The 550-lb. feeder price held steady, sitting at $228.20/cwt on April 9, which is $12.86/ cwt higher than the same week last year. Heavier feeders have strengthened slightly since the end of March, with 850-lb. feeder steers up $1.79/cwt to average $180.79/cwt the second week of April. This is up $20.40/ cwt from the same week in 2020, although last April did see very turbulent markets at the start of the pandemic. When looking back to 2019, the 850-lb. average was down $1.80/cwt. The 850-lb. feeder basis has widened in recent weeks. The basis was -$4.08/ cwt as of April 9. 

Exports of feeder cattle to the U.S. are considerably lower to date. Through the first quarter of 2021, the number of feeder cattle that moved south totaled 16,331 head, down 54 per cent. 

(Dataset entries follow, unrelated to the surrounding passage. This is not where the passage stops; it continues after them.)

-- ==== Sys2Proof/Machine/Fetch.lean ====
section
/-! DEFINITION. Fetch lines, the checks before an issue, and the checks of a branch target (R66 to R68, R133, R134,
R146, R164, R169 to R171, R290, R291, R332 to R335). -/

namespace Sys2Proof.Machine

/-- R332: instruction word k and line word of a line. -/
def slotWord (line k : Nat) : Nat := bits line (96 * k) 96
def lineWord (line : Nat) : Nat := bits line 480 32

/-- R334: the `TGT` bit of a slot. -/
def tgtBit (line k : Nat) : Bool := tb (lineWord line) (20 + k)

/-- R333: both parity bits agree. -/
def parityOk (line : Nat) : Bool :=
  popCount 240 line % 2 == bits line 508 1 &&
  (popCount 240 (line / 2 ^ 240) + popCount 28 (lineWord line)) % 2 == bits line 509 1

/-- The line at `va` in a list of held lines. -/
def findLine (l : List CodeLine) (core ctx va : Nat) : Option CodeLine :=
  l.find? fun x => x.core == core && x.ctx == ctx && x.va == va

/-- R134: the checks of a line that a group or lead is about to issue from. -/
def fetchCheck (s : State) (p : Party) (va : Nat) : Except Stop Unit :=
  match checkParty s (ctxOf s p) (coreOf s p) (partOf s p) va 1 .fetch with
  | .ok _ => .ok ()
  | .bad code cause => .error (.trap code (cause * 4096 + 2048) va)
  | .walk vpn => .error (.fetchWalk vpn)

/-- The line as the core holds it, ahead of issue or in its instruction cache; a line whose parity failed twice traps
(R146), and one that is not held is waited for. -/
def heldLine (s : State) (p : Party) (va : Nat) : Except Stop CodeLine :=
  match (findLine s.fbuf (coreOf s p) (ctxOf s p) va).or (findLine s.icache (coreOf s p) (ctxOf s p) va) with
  | some l => if l.bad then .error (.trap tcParity (va % 2 ^ 32) va) else .ok l
  | none => .error (.fetch va)

/-- R134, R164, R315: the line that a group or lead issues from. It is checked when the party arrives in it, and when it is
fetched; what the party issues next from the same line stands on that check. A line fetched once stays ahead of issue
until FBAR. -/
def fetchLine (s : State) (p : Party) (va : Nat) (arrived : Bool) : Except Stop (State × Nat) :=
  let held := match heldLine s p va with
    | .error (.fetch _) => false
    | _ => true
  match (if arrived || !held then fetchCheck s p va else .ok ()), heldLine s p va with
  | .error x, _ => .error x
  | .ok _, .error x => .error x
  | .ok _, .ok l =>
    .ok (if (findLine s.fbuf (coreOf s p) (ctxOf s p) va).isSome then s else { s with fbuf := s.fbuf ++ [l] }, l.data)

/-- R169: a line of a core's porter store. The manual does not say what lies past the last line, 0x7FC0: a fall-through from
it reads a line of zeros, as the rest of the store (DESIGN CHOICE, log 27). -/
def storeLine (s : State) (core va : Nat) : Nat := Tab.get (getCore s core).pstore (va / 64) 0

/-- R68: the check of a branch target before any thread moves. -/
def targetCheck (e : Env) (tgt : DWord) : Except Stop Unit :=
  let va := lineOf tgt
  let test : Nat → Except Stop Unit := fun line =>
    if tgtBit line (slotOf tgt) then .ok () else .error (.trap tcTarget (tgt.toNat % 2 ^ 32) 0)
  match e.p with
  | .porter c _ => if e.s.badStore.contains (c, va / 64) then .ok () else test (storeLine e.s c va)
  | _ => match fetchCheck e.s e.p va, heldLine e.s e.p va with
    | .error (.trap _ _ _), _ => .ok ()
    | .error x, _ => .error x
    | .ok _, .error (.trap _ _ _) => .ok ()
    | .ok _, .error x => .error x
    | .ok _, .ok l => test l.data

/-- R68: the target of a BRA-format instruction. -/
def targetPc (pc : DWord) (t : Target) : DWord :=
  BitVec.ofNat 64 (lineOf pc) + (t.off.signExtend 64) * 64 + t.slot.setWidth 64

/-- R300: the waypoints among the encoded instructions. -/
def isWaypoint : Instr → Bool
  | .waypt .. | .rstlbl .. => true
  | _ => false

/-- R291, R346: the trap of a word that is no instruction, or of a malformed line. -/
def wordTrap (s : State) (p : Party) (b : Bad) : Stop :=
  let limit := match getCom s p with
    | some c => decide (4096 ≤ c.wcount)
    | none => false
  if limit then .trap tcBound (if kindOf p = .lead then 0x1001 else 0x1000) 0
  else match b with
    | .detail n => .trap tcIllegal n 0
    | .selector c d a sel =>
      let k := kindOf p
      let alloc := ((getTeam s (teamOf s p)).map (·.alloc)).getD 8
      let fs : List Field := [⟨d, .kout (if k = .group then 2 else 1)⟩, ⟨a, .uni (if k = .group then 2 else 1)⟩]
      if ctlBad k s.lw.toNat c then .trap tcIllegal 0 0
      else match fs.find? (codeIllegal k 5 alloc) with
        | some f => .trap tcIllegal f.code.toNat 0
        | none => .trap tcIllegal sel 0
    | .stampSize c a b =>
      let k := kindOf p
      let alloc := ((getTeam s (teamOf s p)).map (·.alloc)).getD 8
      if ctlBad k s.lw.toNat c then .trap tcIllegal 0 0
      else match [Field.mk a (.reg 1), ⟨b, .reg 1⟩].find? (codeIllegal k 6 alloc) with
        | some f => .trap tcIllegal f.code.toNat 0
        | none => .trap tcIllegal 0 0

/-- R92, R293: the WAIT test of a line just arrived in. -/
def waitTest (c : Common) (mask : Nat) : Except Stop Unit :=
  match c.ops.find? fun o => o.poisoned && (match o.flag with | some f => tb mask f | none => false) with
  | some o => .error (deferOf o)
  | none => if waitSet c mask then .error (.stall .lineWait) else .ok ()

/-- R286, R292, R296, R299, R171, R191, R195: may a party issue? -/
def mayIssue (s : State) (p : Party) : Bool :=
  let t := teamOf s p
  match getTeam s t with
  | none => false
  | some x =>
    let core := coreOf s p
    let k := getCore s core
    let h := isHandler t
    let ready := x.started && x.resident && !k.zeroing && !k.copying && (!h || !k.blocked)
    ready && (match p with
      | .group _ g => match Tab.find x.groups g with
        | some y => y.com.st == .running
        | none => false
      | .lead _ => x.lead.com.st == .running
      | .porter c n =>
        let y := getPorter s c n
        y.st == .running && y.pending.isNone && (!y.dropped || y.roff != 0) && !x.preempt && !y.xfers.any (queueSide ·.instr))

/-- What a party's issue comes to: a state, when it stops before an instruction is chosen, or the instruction and the
state in which `exec` performs it. -/
inductive Issued where
  | stopped (s : State)
  | run (i : Instr) (s : State)
  deriving DecidableEq, Repr

/-- From a line's word to an instruction: R332, R334, R67, R333, R346. -/
def issueSlot (s : State) (p : Party) (pc : DWord) (line : Nat) (entered arrived : Bool) : Issued :=
  let stop := fun x => Issued.stopped (settle s p (.nop ⟨false, 0, 0⟩) pc x)
  let lw := lineWord line
  let s1 := { s with turn := some p, lw := BitVec.ofNat 32 lw }
  if entered && !tgtBit line (slotOf pc) then stop (.trap tcTarget (pc.toNat % 2 ^ 32) 0)
  else
    let wait : Except Stop Unit := match getCom s p with
      | some c => if arrived then waitTest c (lwWait lw) else .ok ()
      | none => .ok ()
    match wait with
    | .error x => stop x
    | .ok _ =>
      let malformed := if kindOf p = .porter then arrived && lwPorterBad lw else lwMalformed lw
      match decode (slotWord line (slotOf pc)) with
      | .ok i => if malformed && !(isWaypoint i) then stop (wordTrap s1 p (.detail 0))
        else if malformed then stop (.trap tcIllegal 0 0)
        else .run i s1
      | .error b => stop (wordTrap s1 p (if malformed then .detail 0 else b))

/-- R67, R70, R134, R334: one try of a party to issue. R67 speaks of a party's arrival in a line and says nothing of a group
whose threads are divergent. Arrival is kept per thread: the WAIT mask is tested when a thread of the issuing frontier has
arrived in the line and not yet been tested there, and a switch of the frontier back to a line is no arrival (DESIGN
CHOICE, log 18). -/
def issueOf (s : State) (p : Party) : Issued :=
  if !mayIssue s p then .stopped s
  else match p with
  | .porter c n =>
    let x := getPorter s c n
    let va := lineOf x.pc
    if s.badStore.contains (c, va / 64) then
      .stopped (settle s p (.nop ⟨false, 0, 0⟩) x.pc (.trap tcParity (va % 2 ^ 32) 0))
    else issueSlot s p x.pc (storeLine s c va) x.entered x.arrived
  | _ =>
    let here : Option (DWord × Bool × Bool) := match p with
      | .lead t => (getTeam s t).map fun x => (x.lead.pc, x.lead.entered, x.lead.arrived)
      | .group t g => (getGroup s t g).bind fun x => match frontier x with
        | some (y, ls, pc) => some (pc, ls.any fun l => (thread y l).entered, ls.any fun l => (thread y l).arrived)
        | none => none
      | _ => none
    match here with
    | none => .stopped (recordStall s p .meetWait)
    | some (pc, entered, arrived) => match fetchLine s p (lineOf pc) arrived with
      | .error x => .stopped (settle s p (.nop ⟨false, 0, 0⟩) pc x)
      | .ok (s', line) => issueSlot s' p pc line entered arrived

end Sys2Proof.Machine
end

Deb’s outlook for feeder cattle: Demand for lighter classes of feeder cattle will be strong in the coming weeks as grass turns green and buyers fill orders. Any additional spring moisture would be welcomed by the market as pastures in many areas are dry and spring runoff did not fill dugouts as much as usual. The spread between heavy cattle and grasser classes will widen in the near term as buyers look to optimize sale dates later in the third and fourth quarters and avoid the sluggish seasonal fed trend through the summer. In the near term, demand for grass cattle coupled with strength in the deferred futures will support and strengthen light classes of feeder cattle. Heavier cattle should trade in more of a sideways pattern as we move through the spring.

Non-fed cattle

Mild weather through March and April have kept calving losses at a minimum across the Prairies. This, coupled with a smaller Canadian cow herd, has meant tightening cow supplies. Prices through March traded mostly in a range of $86.00- 87.50/cwt. Since the end of March D1,2 cow prices have started to make their seasonal climb. As of the second week of April, the D1,2 average was $88.75/cwt, which is $4.05/cwt under the same week in 2020. 

Cow slaughter as of April 3 was down 15 per cent with a total of 118,158 head killed. Bull slaughter is up 34 per cent at 3,671 head. Overall, through the first quarter of 2021 non-fed production was down 14 per cent. 

Butcher bull prices have climbed from $104.82/cwt at the end of March to an average of $107.93/cwt the second week of April. Exports of live butcher bulls to the U.S. are down 15 per cent to a total of 5,412 head. 

Deb’s outlook for non-fed cattle: In general, the second quarter is where the cull cow highs tend to be made as supplies tighten just as consumers gear up for grilling season. In addition to seasonal grilling demand, ground beef sales have been strong over the past year as more consumers are cooking at home. If processers can continue to operate and keep fed cattle moving smoothly through the system without COVID-19 issues, cow space will be available, supply should be modest and prices seasonally higher as the demand for trim and grinding products is strong. 

About the author


Debbie McMillin is a market analyst who ranches at Hanna, Alta.